The IC Staff also supported the newly established NFIB. Although the NIOs provided the substantive work that drove its consideration of estimates, the DCI committees and other IC Staff elements staffed the policy and resource dimensions. Bush issued twelve principles to guide NFIB’s work. Most dealt with substance (e.g., “total objectivity is the hallmark of all intelligence reports and estimates”), but they also addressed the national/tactical interface problem and how the community as a whole must behave. “The concept of an Intelligence Community must be strengthened,” one precept declared, and we will be judged “on Community accomplishments and on the effectiveness of our interaction in Community problems as well as on our substantive end products.” Another exhorted members to be “action oriented and responsive…. decisions must be reached and results must be demonstrated.”
Committee on Foreign Intelligence
A critical arena for community leadership was the new CFI, which started out in need of some basic defining. What programs should constitute the NFIP? At first, the FBI argued that its foreign intelligence collection activities were simply supportive and therefore “no amount” of the FBI’s budget should be included. How should State or Treasury departmental equities be handled in a forum purposely kept spare by presidential decision? Secretary of State Kissinger had not fought for membership on the committee, acquiescing in the president’s decision to keep the membership limited but requesting—and receiving—reassurance from Bush that State’s interests would be protected.
Bush viewed the CFI as a kind of top-level collective leadership for intelligence. It was just below the level of the president and the NSC, and it could bring a policy-level focus to intelligence problems. When PFIAB asked him who was the “strategist” for the full range of national intelligence, Bush replied that it was the CFI. The CFI was meant to be preeminently a forum for making decisions about important DOD and DCI equities.
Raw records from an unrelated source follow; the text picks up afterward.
/-- CLZ (Table 7-6, OP 0x01). -/
def execAluClz (t : Fin 512) (rd rs1 rs2 : BitVec 5) (s : State) : Outcome :=
  .next (aluRegReg t 23 rd rs1 rs2 (fun a _ => BitVec.ofNat 64 (if a = 0 then 64 else 63 - a.toNat.log2)) s)

/-- CTZ (Table 7-6, OP 0x01). -/
def execAluCtz (t : Fin 512) (rd rs1 rs2 : BitVec 5) (s : State) : Outcome :=
  .next (aluRegReg t 24 rd rs1 rs2 (fun a _ => BitVec.ofNat 64 (((upTo 64).find? fun i => bitOf a.toNat i).getD 64)) s)

/-- POPC (Table 7-6, OP 0x01). -/
def execAluPopc (t : Fin 512) (rd rs1 rs2 : BitVec 5) (s : State) : Outcome :=
  .next (aluRegReg t 25 rd rs1 rs2 (fun a _ => BitVec.ofNat 64 ((upTo 64).filter fun i => bitOf a.toNat i).length) s)

/-- IADD (Table 7-6). -/
def execIadd (t : Fin 512) (rd rs1 : BitVec 5) (imm : BitVec 16) (s : State) : Outcome :=
  .next (aluRegImm t 0x02 rd rs1 imm (fun a b => a + b) s)

/-- IAND (Table 7-6). -/
def execIand (t : Fin 512) (rd rs1 : BitVec 5) (imm : BitVec 16) (s : State) : Outcome :=
  .next (aluRegImm t 0x03 rd rs1 imm (fun a b => a &&& b) s)

/-- IOR (Table 7-6). -/
def execIor (t : Fin 512) (rd rs1 : BitVec 5) (imm : BitVec 16) (s : State) : Outcome :=
  .next (aluRegImm t 0x04 rd rs1 imm (fun a b => a ||| b) s)

/-- IXOR (Table 7-6). -/
def execIxor (t : Fin 512) (rd rs1 : BitVec 5) (imm : BitVec 16) (s : State) : Outcome :=
  .next (aluRegImm t 0x05 rd rs1 imm (fun a b => a ^^^ b) s)

/-- ICMPLT (Table 7-6). -/
def execIcmplt (t : Fin 512) (rd rs1 : BitVec 5) (imm : BitVec 16) (s : State) : Outcome :=
  .next (aluRegImm t 0x07 rd rs1 imm (fun a b => if a.toInt < b.toInt then 1 else 0) s)

/-- ISHF_SHL (Table 7-6, OP 0x06). -/
def execIshfShl (t : Fin 512) (rd rs1 : BitVec 5) (sh : BitVec 6) (s : State) : Outcome :=
  .next (aluRegImm t 0x06 rd rs1 (sh.zeroExtend 16) (fun a _ => a <<< sh.toNat) s)

/-- ISHF_SHRL (Table 7-6, OP 0x06). -/
def execIshfShrl (t : Fin 512) (rd rs1 : BitVec 5) (sh : BitVec 6) (s : State) : Outcome :=
  .next (aluRegImm t 0x06 rd rs1 (64 + sh.zeroExtend 16) (fun a _ => a >>> sh.toNat) s)

/-- ISHF_SHRA (Table 7-6, OP 0x06). -/
def execIshfShra (t : Fin 512) (rd rs1 : BitVec 5) (sh : BitVec 6) (s : State) : Outcome :=
  .next (aluRegImm t 0x06 rd rs1 (128 + sh.zeroExtend 16) (fun a _ => a.sshiftRight sh.toNat) s)

/-- IHI: rd = sext(imm21) << 16 (Table 7-6). -/
def execIhi (t : Fin 512) (rd : BitVec 5) (imm : BitVec 21) (s : State) : Outcome :=
  .next (s.coreExec t (encJmp 0x08 rd imm) noField fun s => s.threadDo t.val fun th => th.setX rd (imm.signExtend 64 <<< 16))

/-- PCHI: rd = PC + (sext(imm21) << 16) (Table 7-6). -/
def execPchi (t : Fin 512) (rd : BitVec 5) (imm : BitVec 21) (s : State) : Outcome :=
  .next (s.coreExec t (encJmp 0x09 rd imm) noField fun s => s.threadDo t.val fun th => th.setX rd (th.pc + (imm.signExtend 64 <<< 16)))

/-- The condition of BRZ; 7 to 15 are reserved (Table 7-6). -/
def brzTaken (cond : BitVec 4) (v : Word) : Option Bool :=
  match cond.toNat with
  | 0 => some (v = 0)
  | 1 => some (v ≠ 0)
  | 2 => some (v.toInt < 0)
  | 3 => some (0 ≤ v.toInt)
  | 4 => some (0 < v.toInt)
  | 5 => some (v.toInt ≤ 0)
  | 6 => some true
  | _ => none

/-- BRZ: PC += sext(offset17) * 4 where rs1 meets COND (Table 7-6). -/
def execBrz (t : Fin 512) (rs1 : BitVec 5) (cond : BitVec 4) (off : BitVec 17) (s : State) : Outcome :=
  .next (s.coreExec t (encBr 0x19 rs1 cond off) noField fun s =>
    match brzTaken cond ((s.thread t.val).getX rs1) with
    | some true => s.onThread t.val fun th => { th with pc := th.pc + (off.signExtend 64 <<< 2) }
    | some false => s.threadDo t.val id
    | none => s.faultHere t.val eBadcmd 0)

/-- CALL: rd = PC + 4; PC += sext(imm21) * 4 (Table 7-6). -/
def execCall (t : Fin 512) (rd : BitVec 5) (off : BitVec 21) (s : State) : Outcome :=
  .next (s.coreExec t (encJmp 0x1F rd off) noField fun s => s.onThread t.val fun th =>
    { th.setX rd (th.pc + 4) with pc := th.pc + (off.signExtend 64 <<< 2) })

/-- CALLR: rs1 is read before rd is written; [1:0] of the target cleared (Table 7-6). -/
def execCallr (t : Fin 512) (rd rs1 : BitVec 5) (imm : BitVec 16) (s : State) : Outcome :=
  .next (s.coreExec t (encImm 0x20 rd rs1 imm) noField fun s => s.onThread t.val fun th =>
    { th.setX rd (th.pc + 4) with pc := (th.getX rs1 + imm.signExtend 64) &&& ~~~3 })

/-- A memory instruction: run the operation built from the thread's registers; it is not taken up while an access of it would
be held at a stopped domain (R13). -/
def coreMem (t : Fin 512) (w ign : Nat) (op : Thread → CoreOp) (s : State) : State :=
  if s.opRuns (op (s.thread t.val)) then s.coreExec t w ign fun s => s.runOp t.val (op (s.thread t.val)) else s

/-- The address rs1 + sext(imm16). -/
def Thread.base (th : Thread) (rs1 : BitVec 5) (imm : BitVec 16) : Word := th.getX rs1 + imm.signExtend 64

/-- LD8S: a load of 1 byte (Table 7-6, R130). -/
def execLd8s (t : Fin 512) (rd rs1 : BitVec 5) (imm : BitVec 16) (s : State) : Outcome :=
  .next (coreMem t (encImm 0x0A rd rs1 imm) noField (fun th => .load 1 true rd (th.base rs1 imm)) s)

/-- LD8U: a load of 1 byte (Table 7-6, R130). -/
def execLd8u (t : Fin 512) (rd rs1 : BitVec 5) (imm : BitVec 16) (s : State) : Outcome :=
  .next (coreMem t (encImm 0x0B rd rs1 imm) noField (fun th => .load 1 false rd (th.base rs1 imm)) s)

/-- LD16S: a load of 2 bytes (Table 7-6, R130). -/
def execLd16s (t : Fin 512) (rd rs1 : BitVec 5) (imm : BitVec 16) (s : State) : Outcome :=
  .next (coreMem t (encImm 0x0C rd rs1 imm) noField (fun th => .load 2 true rd (th.base rs1 imm)) s)

/-- LD16U: a load of 2 bytes (Table 7-6, R130). -/
def execLd16u (t : Fin 512) (rd rs1 : BitVec 5) (imm : BitVec 16) (s : State) : Outcome :=
  .next (coreMem t (encImm 0x0D rd rs1 imm) noField (fun th => .load 2 false rd (th.base rs1 imm)) s)

/-- LD32S: a load of 4 bytes (Table 7-6, R130). -/
def execLd32s (t : Fin 512) (rd rs1 : BitVec 5) (imm : BitVec 16) (s : State) : Outcome :=
  .next (coreMem t (encImm 0x0E rd rs1 imm) noField (fun th => .load 4 true rd (th.base rs1 imm)) s)

/-- LD32U: a load of 4 bytes (Table 7-6, R130). -/
def execLd32u (t : Fin 512) (rd rs1 : BitVec 5) (imm : BitVec 16) (s : State) : Outcome :=
  .next (coreMem t (encImm 0x0F rd rs1 imm) noField (fun th => .load 4 false rd (th.base rs1 imm)) s)

/-- LD64: a load of 8 bytes (Table 7-6, R130). -/
def execLd64 (t : Fin 512) (rd rs1 : BitVec 5) (imm : BitVec 16) (s : State) : Outcome :=
  .next (coreMem t (encImm 0x10 rd rs1 imm) noField (fun th => .load 8 false rd (th.base rs1 imm)) s)

/-- ST8: a store of 1 byte (Table 7-6, R130). -/
def execSt8 (t : Fin 512) (rs2 rs1 : BitVec 5) (imm : BitVec 16) (s : State) : Outcome :=
  .next (coreMem t (encImm 0x11 rs2 rs1 imm) noField (fun th => .store 1 (th.base rs1 imm) (th.getX rs2).toNat) s)

/-- ST16: a store of 2 bytes (Table 7-6, R130). -/
def execSt16 (t : Fin 512) (rs2 rs1 : BitVec 5) (imm : BitVec 16) (s : State) : Outcome :=
  .next (coreMem t (encImm 0x12 rs2 rs1 imm) noField (fun th => .store 2 (th.base rs1 imm) (th.getX rs2).toNat) s)

/-- ST32: a store of 4 bytes (Table 7-6, R130). -/
def execSt32 (t : Fin 512) (rs2 rs1 : BitVec 5) (imm : BitVec 16) (s : State) : Outcome :=
  .next (coreMem t (encImm 0x13 rs2 rs1 imm) noField (fun th => .store 4 (th.base rs1 imm) (th.getX rs2).toNat) s)

/-- ST64: a store of 8 bytes (Table 7-6, R130). -/
def execSt64 (t : Fin 512) (rs2 rs1 : BitVec 5) (imm : BitVec 16) (s : State) : Outcome :=
  .next (coreMem t (encImm 0x14 rs2 rs1 imm) noField (fun th => .store 8 (th.base rs1 imm) (th.getX rs2).toNat) s)

/-- FLD32 (Table 7-6, R135). -/
def execFld32 (t : Fin 512) (fd rs1 : BitVec 5) (imm : BitVec 16) (s : State) : Outcome :=
  .next (coreMem t (encImm 0x15 fd rs1 imm) noField (fun th => .fload 4 fd (th.base rs1 imm)) s)

/-- FLD64 (Table 7-6, R135). -/
def execFld64 (t : Fin 512) (fd rs1 : BitVec 5) (imm : BitVec 16) (s : State) : Outcome :=
  .next (coreMem t (encImm 0x16 fd rs1 imm) noField (fun th => .fload 8 fd (th.base rs1 imm)) s)

/-- FST32 (Table 7-6, R135). -/
def execFst32 (t : Fin 512) (fs2 rs1 : BitVec 5) (imm : BitVec 16) (s : State) : Outcome :=
  .next (coreMem t (encImm 0x17 fs2 rs1 imm) noField (fun th => .store 4 (th.base rs1 imm) (th.getF fs2)) s)

/-- FST64 (Table 7-6, R135). -/
def execFst64 (t : Fin 512) (fs2 rs1 : BitVec 5) (imm : BitVec 16) (s : State) : Outcome :=
  .next (coreMem t (encImm 0x18 fs2 rs1 imm) noField (fun th => .store 8 (th.base rs1 imm) (th.getF fs2)) s)

/-- An atomic of Table 7-8: rs1 the address, rs2 the operand, rd on entry the compare value of CAS; rd must be 0 where no
register is written. -/
def coreAtomic (t : Fin 512) (op : AmoOp) (rd rs1 rs2 : BitVec 5) (ord : BitVec 2) (w : Bool) (s : State) : State :=
  if (op = .addp ∨ op = .strel) ∧ rd ≠ 0 then badEncoding t (encAmo op rd rs1 rs2 ord w) noField s
  else
    coreMem t (encAmo op rd rs1 rs2 ord w) noField (fun th =>
      .amo op ord (if w then 8 else 4) rd (th.getX rs1) (th.getX rs2).toNat (th.getX rd).toNat) s

/-- AMO_SWAP (Table 7-8, R131, R133). -/
def execAmoSwap (t : Fin 512) (rd rs1 rs2 : BitVec 5) (ord : BitVec 2) (w : Bool) (s : State) : Outcome :=
  .next (coreAtomic t .swap rd rs1 rs2 ord w s)

/-- AMO_ADD (Table 7-8, R131, R133). -/
def execAmoAdd (t : Fin 512) (rd rs1 rs2 : BitVec 5) (ord : BitVec 2) (w : Bool) (s : State) : Outcome :=
  .next (coreAtomic t .add rd rs1 rs2 ord w s)

/-- AMO_AND (Table 7-8, R131, R133). -/
def execAmoAnd (t : Fin 512) (rd rs1 rs2 : BitVec 5) (ord : BitVec 2) (w : Bool) (s : State) : Outcome :=
  .next (coreAtomic t .and rd rs1 rs2 ord w s)

/-- AMO_OR (Table 7-8, R131, R133). -/
def execAmoOr (t : Fin 512) (rd rs1 rs2 : BitVec 5) (ord : BitVec 2) (w : Bool) (s : State) : Outcome :=
  .next (coreAtomic t .or rd rs1 rs2 ord w s)

/-- AMO_XOR (Table 7-8, R131, R133). -/
def execAmoXor (t : Fin 512) (rd rs1 rs2 : BitVec 5) (ord : BitVec 2) (w : Bool) (s : State) : Outcome :=
  .next (coreAtomic t .xor rd rs1 rs2 ord w s)

/-- AMO_MIN (Table 7-8, R131, R133). -/
def execAmoMin (t : Fin 512) (rd rs1 rs2 : BitVec 5) (ord : BitVec 2) (w : Bool) (s : State) : Outcome :=
  .next (coreAtomic t .min rd rs1 rs2 ord w s)

/-- AMO_MAX (Table 7-8, R131, R133). -/
def execAmoMax (t : Fin 512) (rd rs1 rs2 : BitVec 5) (ord : BitVec 2) (w : Bool) (s : State) : Outcome :=
  .next (coreAtomic t .max rd rs1 rs2 ord w s)

/-- AMO_MINU (Table 7-8, R131, R133). -/
def execAmoMinu (t : Fin 512) (rd rs1 rs2 : BitVec 5) (ord : BitVec 2) (w : Bool) (s : State) : Outcome :=
  .next (coreAtomic t .minu rd rs1 rs2 ord w s)

/-- AMO_MAXU (Table 7-8, R131, R133). -/
def execAmoMaxu (t : Fin 512) (rd rs1 rs2 : BitVec 5) (ord : BitVec 2) (w : Bool) (s : State) : Outcome :=
  .next (coreAtomic t .maxu rd rs1 rs2 ord w s)

/-- CAS (Table 7-8, R131, R133). -/
def execCas (t : Fin 512) (rd rs1 rs2 : BitVec 5) (ord : BitVec 2) (w : Bool) (s : State) : Outcome :=
  .next (coreAtomic t .cas rd rs1 rs2 ord w s)

/-- AMO_FADD (Table 7-8, R131, R133). -/
def execAmoFadd (t : Fin 512) (rd rs1 rs2 : BitVec 5) (ord : BitVec 2) (w : Bool) (s : State) : Outcome :=
  .next (coreAtomic t .fadd rd rs1 rs2 ord w s)

/-- ADDP (Table 7-8, R131, R133). -/
def execAddp (t : Fin 512) (rd rs1 rs2 : BitVec 5) (ord : BitVec 2) (w : Bool) (s : State) : Outcome :=
  .next (coreAtomic t .addp rd rs1 rs2 ord w s)

/-- LDACQ (Table 7-8, R131, R133). -/
def execLdacq (t : Fin 512) (rd rs1 rs2 : BitVec 5) (ord : BitVec 2) (w : Bool) (s : State) : Outcome :=
  .next (coreAtomic t .ldacq rd rs1 rs2 ord w s)

/-- STREL (Table 7-8, R131, R133). -/
def execStrel (t : Fin 512) (rd rs1 rs2 : BitVec 5) (ord : BitVec 2) (w : Bool) (s : State) : Outcome :=
  .next (coreAtomic t .strel rd rs1 rs2 ord w s)

/-- FENCE.L: every earlier local access is performed already, so the thread goes on (R131). -/
def execFenceL (t : Fin 512) (s : State) : Outcome :=
  .next (s.coreExec t (encReg 0x22 0 0 0 0x010) noField fun s => s.runOp t.val (.fence false))

/-- FENCE.G (R131, R208). -/
def execFenceG (t : Fin 512) (s : State) : Outcome :=
  .next (s.coreExec t (encReg 0x22 0 0 0 0x011) noField fun s => s.runOp t.val (.fence true))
Bush and Robert Ellsworth, a newly appointed second deputy secretary of defense charged with handling intelligence matters, worked out an initial truce of mutual non-interference. The DCI agreed that CFI’s work should not disrupt DOD’s program and budget process, already well along in preparing the fiscal year 1978 program for DOD. For its part, DOD agreed that it would not impose new management on the NRO as it reformed internal DOD management arrangements.
The biggest intelligence programs at issue, of course, were those involving expensive national reconnaissance activities. Ellsworth sent a memorandum to the other two members of the new CFI (Bush and deputy national security adviser William Hyland) in early March 1976 proposing an updated statement of management policy for the National Reconnaissance Program (NRP) consistent with the new executive order. It amounted to a re-chartering of the program, replacing the agreement reached by his and Bush’s predecessors in 1965, and Ellsworth indicated he intended to raise it at a CFI meeting. The IC Staff (in the person of acting head Hank Knoche, who had not yet been named DDCI) advised Bush that the proposed charter contained many undesirable changes and that he should deflect the initiative, at least until new CFI procedures for approving the consolidated intelligence budget were worked out. A CFI task group drafted a new charter for the NRO acceptable to the DCI.
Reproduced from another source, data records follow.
/-- PRESENCE_LAPSE: PRESENCE_N rises; it counts under the JUMPER policy. -/
def execPresenceLapse (s : State) : Outcome :=
  let s1 := { s with pins := { s.pins with presenceN := true } }
  .next (if s.boot.policy = 2 then s1 else s1.presenceGone)

/-- The seal rule of R318: a tenant's session closes, a half-open one is discarded. -/
def State.sealAct (s : State) : State :=
  if !s.sec.sealDue then s
  else if !s.secUp then s
  else
    let s1 := { s with sec := { s.sec with sealDue := false } }
    if s1.sessState = 1 then s1.dropHalf else if s1.tenantOpen then s1.startClose else s1

/-- The seal loop opens: it counts; presence under the SEAL policy lapses; the session closes where the record says so. -/
def State.sealOpens (s : State) : State :=
  let s1 := ({ s with sec := { s.sec with sealClosed := false } }).bump rLcySealOpens
  let s2 := if s.boot.policy = 2 then s1.presenceGone else s1
  let due := s2.boot.sealCloses && (decide (s2.sessState = 1) || s2.tenantOpen)
  let s3 := { s2 with sec := { s2.sec with sealDue := s2.sec.sealDue || due } }
  s3.sealAct

/-- SEAL_OPEN. -/
def execSealOpen (s : State) : Outcome := .next s.sealOpens

/-! ### Requests of LCY_REQ (R316, R317, R319, R320) -/

/-- Why a request is refused; 0 for one that passes. -/
def Sec.lcyErr (x : Sec) (endorsed_ : Bool) (target : Nat) : Nat :=
  let st := x.lifeCycle
  if 5 ≤ target then eBadcmd
  else if target = 1 then (if st = 0 then eNone else eState)
  else if target = 4 then (if 1 ≤ st ∧ st ≤ 3 then eNone else eState)
  else if (target = 2 ∧ (st = 1 ∨ st = 3)) ∨ (target = 3 ∧ st = 2) then
    (if 255 ≤ x.toggles then eRange else if st = 1 ∧ !endorsed_ then eState else eNone)
  else eState

/-- SEC takes the pending request up. -/
def State.lcyTake (s : State) : State :=
  match s.sec.req with
  | none => s
  | some t =>
    if !s.secUp then s
    else
      let s1 := { s with sec := { s.sec with req := none, absent := false } }
      let e := s.sec.lcyErr (s.flag rLcyStat 4) t
      if e ≠ eNone then s1.lcyFail t e
      else if s.sec.absent then s1.lcyFail t ePresence
      else
        let s2 := { s1 with sec := { s1.sec with trans := some t } }
        if s2.sessState = 2 then s2.startClose else s2.lcyGo

/-- The debounced presence as an operand gives it, with the input that the policy reads it from (R317). -/
def State.setPresence (s : State) (p : Bool) : State :=
  if s.boot.policy = 2 then
    if p then { s with sec := { s.sec with presence := true, sealClosed := true } }
    else if s.sec.sealClosed then s.sealOpens
    else s.presenceGone
  else
    let s1 := { s with pins := { s.pins with presenceN := !p } }
    if p then { s1 with sec := { s1.sec with presence := true } } else s1.presenceGone

/-- A write of LCY_REQ. -/
def State.lcyWrite (s : State) (target : Nat) : State :=
  if s.boot.held then s
  else if s.flag rHifStat 2 then s.overrun
  else ({ s.setFlag rHifStat 2 true with
    sec := { s.sec with req := some target, absent := !s.sec.presence } }).lcyTake

/-- LCY_PROVISION; the operand says whether physical presence holds. -/
def execLcyProvision (present : Bool) (s : State) : Outcome := .next ((s.setPresence present).lcyWrite 1)

/-- LCY_DEPLOY. -/
def execLcyDeploy (present : Bool) (s : State) : Outcome := .next ((s.setPresence present).lcyWrite 2)

/-- LCY_SERVICE. -/
def execLcyService (present : Bool) (s : State) : Outcome := .next ((s.setPresence present).lcyWrite 3)

/-- LCY_RETIRE. -/
def execLcyRetire (present : Bool) (s : State) : Outcome := .next ((s.setPresence present).lcyWrite 4)

end Sys2Proof.Machine
end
Revision of the NRO charter greatly concerned the members of PFIAB as well. Their major worry was that DOD mechanisms not replace or encumber the basic DCI-DOD management arrangement as DOD went about reforming its intelligence program management in 1976. They talked with both Bush and Ellsworth about this matter. But the DCI’s position also concerned some PFIAB members, who wanted to ensure that he understood the importance of defending the NRO’s continued ability to meet the needs of national-level policy customers while fulfilling the tactical intelligence requirements of appropriate DOD customers. One PFIAB minute states that, after an informal chat between Bush and two PFIAB members (Ellsworth pointedly not being invited), “Mr. Bush said that he now understood the Board’s apprehensions, indicated his own concern, and promised to take a fresh look at the draft charter.”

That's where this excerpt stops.